Court Opinion

ID: 9747895
Source: CourtListenerOpinion
Date Created: 2023-08-27 15:41:22.378673+00
Date Added: 2024-06-11T07:25:28.256261
License: Public Domain

*301MOSK, J., Concurring.
I write separately to emphasize that this case does not involve Evidence Code section 1101 (section 1101) because the defendant’s prior conduct was offered for a purpose that did not require the fact finder to infer that the defendant had a particular disposition, propensity, or character trait.
Section 1101 is implicated when evidence of a person’s character is “offered to prove his or her conduct on a specified occasion.” (§ 1101, subd. (a).) Here, the evidence that Scott Stem (Stem) was involved in a stabbing incident was not offered for the purpose of proving conduct other than the stabbing. It was offered and admitted for the limited purpose of supporting the credibility of the victim’s testimony about Stem’s threat. The testimony concerning the stabbing was pertinent to and corroborative of the victim’s recollection of Stem’s language in the phone call—language that was the foundation of the charges of making criminal threats and attempting to dissuade a witness. Because this use of evidence concerning prior misconduct does not require the inference that if Stem was involved in a stabbing in the past he is likely to have acted in a specific manner on the occasion in question, section 1101 does not apply here.

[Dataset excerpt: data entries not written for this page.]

/-- Outside a dim handshake a loss of signal on a lit link is timed from its first ck on. -/
theorem linkSignalLoss_times (hlit : (portOf s port).link = .lit) (hdim : (portOf s port).dim = none) :
    exec (.linkSignalLoss dt port) s = .next
      (modPort (passCk dt s) port fun q => { q with lossSince := q.lossSince.or (some (s.house.ck + dt)) }) :=
  calc exec (.linkSignalLoss dt port) s = execLinkSignalLoss dt port s := rfl
    _ = _ := by simp [execLinkSignalLoss, hlit, dimmingNow_of_no_dim hdim]

theorem portFail_fails {c : Nat} (hlit : (portOf s port).link = .lit) (hdim : (portOf s port).dim = none)
    (hloss : (portOf s port).lossSince = some c) (hlong : c + 200 * Config.ckPerUs ≤ s.house.ck + dt) :
    exec (.portFail dt port) s = .next (failPort port (passCk dt s)) :=
  calc exec (.portFail dt port) s = execPortFail dt port s := rfl
    _ = _ := by simp [execPortFail, failCk, hlit, hdim, hloss, hlong]

/-- In a dim handshake the time of a loss starts anew: it does not count (R249). -/
theorem portFail_restarts (hlit : (portOf s port).link = .lit) (hdim : (portOf s port).dim.isSome = true) :
    exec (.portFail dt port) s = .next (modPort (passCk dt s) port fun q =>
      { q with lossSince := q.lossSince.map fun _ => s.house.ck + dt }) :=
  calc exec (.portFail dt port) s = execPortFail dt port s := rfl
    _ = _ := by simp [execPortFail, hlit, hdim]

/-! ### The dim handshake of the proposer (R248, R249) -/

/-- An eligible port proposes under its next handshake number, with a dark tick that is the chip's to choose (log entry
12). -/
theorem dimPropose_proposes (heligible : dimEligible (passCk dt s) port = true) (hdim : (portOf s port).dim = none) :
    let n := (portOf s port).handshake + 1
    let dark := s.house.tick + 2 + Config.freeDraw s.house.draws
    exec (.dimPropose dt port) s = .next (sendDim port 0 n dark
      (modPort (modHouse (passCk dt s) fun h => { h with draws := h.draws + 1 }) port fun q =>
        { q with handshake := n, dim := some (true, n, dark, false, false) })) := by
  intro n dark
  calc exec (.dimPropose dt port) s = execDimPropose dt port s := rfl
    _ = _ := by simp [execDimPropose, heligible, hdim, n, dark]

theorem pastCommitPoint_eq_true_iff (s : State) (dark : Nat) :
    pastCommitPoint s dark = true ↔ dark ≤ s.house.tick + 1 := by
  simp [pastCommitPoint]

theorem dimCommitPoint_commits {n : BitVec 16} {dark : Nat}
    (hdim : (portOf s port).dim = some (true, n, dark, true, false))
    (hdue : dark ≤ s.house.tick + 1) :
    exec (.dimCommitPoint dt port) s = .next (sendDim port 3 n dark
      (modPort (passCk dt s) port fun q => { q with dim := some (true, n, dark, true, true) })) := by
  have hpast : pastCommitPoint (passCk dt s) dark = true := (pastCommitPoint_eq_true_iff ..).2 (by simpa using hdue)
  calc exec (.dimCommitPoint dt port) s = execDimCommitPoint dt port s := rfl
    _ = _ := by simp [execDimCommitPoint, hdim, hpast]

/-! ### A link goes dark, wakes and is lit again (R249–R252) -/

theorem linkDark_darkens {own sent : Bool} {n : BitVec 16} {dark : Nat}
    (hdim : (portOf s port).dim = some (own, n, dark, true, sent)) (hlit : (portOf s port).link = .lit)
    (hdue : dark ≤ s.house.tick) (hasleep : (portOf s port).woken = false)
    (hidle : framesWait (passCk dt s) port = false) :
    exec (.linkDark dt port) s = .next (goDark port (passCk dt s)) :=
  calc exec (.linkDark dt port) s = execLinkDark dt port s := rfl
    _ = _ := by simp [execLinkDark, hdim, hlit, Nat.not_lt.2 hdue, hasleep, hidle]

theorem relight_of_dark (hdark : (portOf s port).link = .dark) :
    relight port s = modPort s port fun q =>
      { q with link := .relighting, relightSince := some s.house.ck, woken := false } := by
  simp [relight, hdark]

theorem linkWake_relights {b : Bool} (hdark : (portOf s port).link = .dark) :
    exec (.linkWake dt port b) s = .next (modPort (passCk dt s) port fun q =>
      { q with link := .relighting, relightSince := some (passCk dt s).house.ck, woken := false }) := by
  have hdark' : (portOf (passCk dt s) port).link = .dark := by simpa using hdark
  calc exec (.linkWake dt port b) s = execLinkWake dt port b s := rfl
    _ = .next (relight port (passCk dt s)) := by simp only [execLinkWake, hdark']
    _ = _ := by rw [relight_of_dark hdark']

/-- A relight is over once it has lasted its 20 µs. -/
theorem relit_of_past {c : Nat} (hrelights : (portOf s port).link = .relighting)
    (hsince : (portOf s port).relightSince = some c) (hpast : c + 20 * Config.ckPerUs ≤ s.house.ck) :
    relit s port = true := by
  simp [relit, relightCk, hrelights, hsince, hpast]

theorem linkLit_lights {c : Nat} (hrelights : (portOf s port).link = .relighting)
    (hsince : (portOf s port).relightSince = some c) (hpast : c + 20 * Config.ckPerUs ≤ s.house.ck + dt) :
    exec (.linkLit dt port) s = .next (lightUp port (passCk dt s)) := by
  have hover : relit (passCk dt s) port = true :=
    relit_of_past (by simpa using hrelights) (by simpa using hsince) (by simpa using hpast)
  calc exec (.linkLit dt port) s = execLinkLit dt port s := rfl
    _ = _ := by rw [execLinkLit, if_pos hover]

end Rows

/-! ### The statement -/

/-- Settles O38: one lemma for each row; PORT_FAIL turns on whether the port is in a dim handshake. The dark tick of a
proposal is the model's choice (log entry 12). -/
theorem linkStatesComplete : Obligations.LinkStatesComplete := by
  unfold Obligations.LinkStatesComplete
  refine ⟨?up, ?loss, ?fail, ?restart, ?propose, ?commit, ?dark, ?wake, ?lit⟩
  case up => exact fun _ _ _ hunlit hwhole => linkUp_lights hunlit hwhole
  case loss => exact fun _ _ _ hlit hdim _ => linkSignalLoss_times hlit hdim
  case fail => exact fun _ _ _ _ hlit hdim hloss hlong => portFail_fails hlit hdim hloss hlong
  case restart => exact fun _ _ _ hlit hdim => portFail_restarts hlit hdim
  case propose => exact fun _ _ _ heligible hdim => dimPropose_proposes heligible hdim
  case commit => exact fun _ _ _ _ _ hdim hdue => dimCommitPoint_commits hdim hdue
  case dark =>
    exact fun _ _ _ _ _ _ _ hdim hlit hdue hasleep hidle => linkDark_darkens hdim hlit hdue hasleep hidle
  case wake => exact fun _ _ _ _ hdark => linkWake_relights hdark
  case lit => exact fun _ _ _ _ hrelights hsince hpast => linkLit_lights hrelights hsince hpast

end Sys2Proof.Machine
end

section
/-! The OPT_ commands (R268, R276, R278, R280): one lemma for each row, and the statement O18 put together from them. -/

namespace Sys2Proof.Machine

open Sys2Proof

section Rows

variable {p : Post} {q : Posted} {s : State}

/-! ### Records that wait for their step, the host ring and the detectors (R268, R276–R278) -/

/-- A troupe with an optimiser record that a tensor takes at an effective step, beside the one in force (R268). -/
def scheduleOpt (tensor : Nat) (new : OptRec) (effective : Nat) (tr : Troupe) : Troupe :=
  { tr with opt := tabPut tr.opt tensor (optRec tr tensor, some (new, effective)) }

theorem optSet_schedules {tensor : BitVec 32} {rule nesterov : BitVec 8}
    {eta lam beta1 beta2 eps d clip : BitVec 32} {effective : BitVec 64}
    (h : Ready false anyGate (.optSet p tensor rule nesterov eta lam beta1 beta2 eps d clip effective) p q s)
    (hrule : rule.toNat < 6) (hnesterov : nesterov.toNat < 2) (heta : nonNegative eta = true)
    (hlam : nonNegative lam = true) (hbeta1 : belowOne beta1 = true) (hbeta2 : belowOne beta2 = true)
    (heps : positive eps = true) (hd : positive d = true) (hclip : nonNegative clip = true)
    (hlisted : (tabGet (troupe s q.target).bill tensor.toNat).isSome = true)
    (hlater : (troupe s q.target).opened < effective.toNat) :
    exec (.optSet p tensor rule nesterov eta lam beta1 beta2 eps d clip effective) s =
      .next (completed p .done [] [] [] (modTroupe (begun p s) q.target (scheduleOpt tensor.toNat
        { rule := rule.toNat, nesterov := nesterov == 1, etaWord := ⟨eta, 0⟩, lamWord := ⟨lam, 0⟩
          beta1Word := ⟨beta1, 0⟩, beta2Word := ⟨beta2, 0⟩, epsWord := ⟨eps, 0⟩, dWord := ⟨d, 0⟩
          clipWord := ⟨clip, 0⟩ } effective.toNat))) := by
  have hargs : (decide (rule.toNat < 6) && decide (nesterov.toNat < 2) && nonNegative eta && nonNegative lam &&
      belowOne beta1 && belowOne beta2 && positive eps && positive d && nonNegative clip) = true := by
    simp [hrule, hnesterov, heta, hlam, hbeta1, hbeta2, heps, hd, hclip]
  calc exec (.optSet p tensor rule nesterov eta lam beta1 beta2 eps d clip effective) s =
      execOptSet p tensor rule nesterov eta lam beta1 beta2 eps d clip effective s := rfl
    _ = _ := congrArg Host.Outcome.next (serve_ready rfl h hargs)
    _ = _ := by simp only [begun_bill, begun_opened, hlisted, hlater, decide_true, need_true, answer_done]; rfl

theorem optTroupe_pends {gamma : BitVec 32} {lag : BitVec 8} {effective : BitVec 64}
    (h : Ready false anyGate (.optTroupe p gamma lag effective) p q s)
    (hlater : (troupe s q.target).opened < effective.toNat)
    (hlag : lag.toNat = (troupe s q.target).lag ∨ (troupe s q.target).hostSlots = []) :
    exec (.optTroupe p gamma lag effective) s = .next (completed p .done [] [] []
      (modTroupe (begun p s) q.target fun tr =>
        { tr with pendingOpt := some (gamma, lag.toNat, effective.toNat) })) := by
  have hmay : (decide ((troupe (begun p s) q.target).opened < effective.toNat) &&
      (lag.toNat == (troupe (begun p s) q.target).lag || (troupe (begun p s) q.target).hostSlots.isEmpty)) = true := by
    simpa [hlater] using hlag
  calc exec (.optTroupe p gamma lag effective) s = execOptTroupe p gamma lag effective s := rfl
    _ = _ := congrArg Host.Outcome.next (serve_ready rfl h rfl)
    _ = _ := by simp only [hmay, need_true, answer_done]

theorem optHost_sets {base slotLen : BitVec 64} (h : Ready false quietGate (.optHost p base slotLen) p q s) :
    exec (.optHost p base slotLen) s = .next (completed p .done [] [] []
      (modTroupe (begun p s) q.target fun tr => { tr with hostRing := (base, slotLen) })) :=
  calc exec (.optHost p base slotLen) s = execOptHost p base slotLen s := rfl
    _ = _ := congrArg Host.Outcome.next (serve_ready rfl h rfl)

theorem optSpike_pends {detector armed k : BitVec 8} {ratio : BitVec 32} {warmup : BitVec 16}
    (h : Ready false anyGate (.optSpike p detector armed k ratio warmup) p q s)
    (hdetector : detector.toNat < 2) (harmed : armed.toNat < 2) (hlo : 1 ≤ k.toNat) (hhi : k.toNat ≤ 10)
    (hnan : f32Nan ratio = false) (hratio : f32Lt f32One ratio = true) :
    exec (.optSpike p detector armed k ratio warmup) s = .next (completed p .done [] [] []
      (modTroupe (begun p s) q.target fun tr => { tr with
        pendingSpike := tr.pendingSpike ++ [(detector.toNat, armed == 1, k.toNat, ratio, warmup.toNat)] })) := by
  have hargs : (decide (detector.toNat < 2) && decide (armed.toNat < 2) && inRange 1 10 k.toNat && ! f32Nan ratio &&
      f32Lt f32One ratio) = true := by
    simp [hdetector, harmed, (inRange_eq_true_iff ..).2 ⟨hlo, hhi⟩, hnan, hratio]
  calc exec (.optSpike p detector armed k ratio warmup) s = execOptSpike p detector armed k ratio warmup s := rfl
    _ = _ := congrArg Host.Outcome.next (serve_ready rfl h hargs)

It is not the case that evidence of the defendant’s prior bad acts is categorically admissible regardless of section 1101 when it is offered to bolster the witness’s credibility. Had the fact finder been required to draw inferences about Stem’s character or propensity in order for the evidence of Stem’s prior misconduct to have supported the victim’s credibility, section 1101 would have barred the admission of evidence of the prior acts. The credibility of the testifying witness is not a “fact (such as motive, opportunity, preparation, plan, knowledge, identity, absence of mistake or accident ...” other than disposition sufficient to permit its admission under section 1101, subdivision (b). (See People v. Thompson (1979) 98 Cal.App.3d 467, 480-482 [159 Cal.Rptr. 615] [§ 1101 prohibits the admission of evidence of defendant’s prior misconduct to bolster a witness’s credibility by resort to evidence of the defendant’s disposition, character, or propensity].) Because no inference about Stem’s character or disposition was required in order for the evidence of the stabbing to accomplish the purpose for which it was admitted, section 1101 did not bar its admission here.
Appellant’s petition for review by the Supreme Court was denied October 29, 2003. Kennard, J., was of the opinion that the petition should be granted.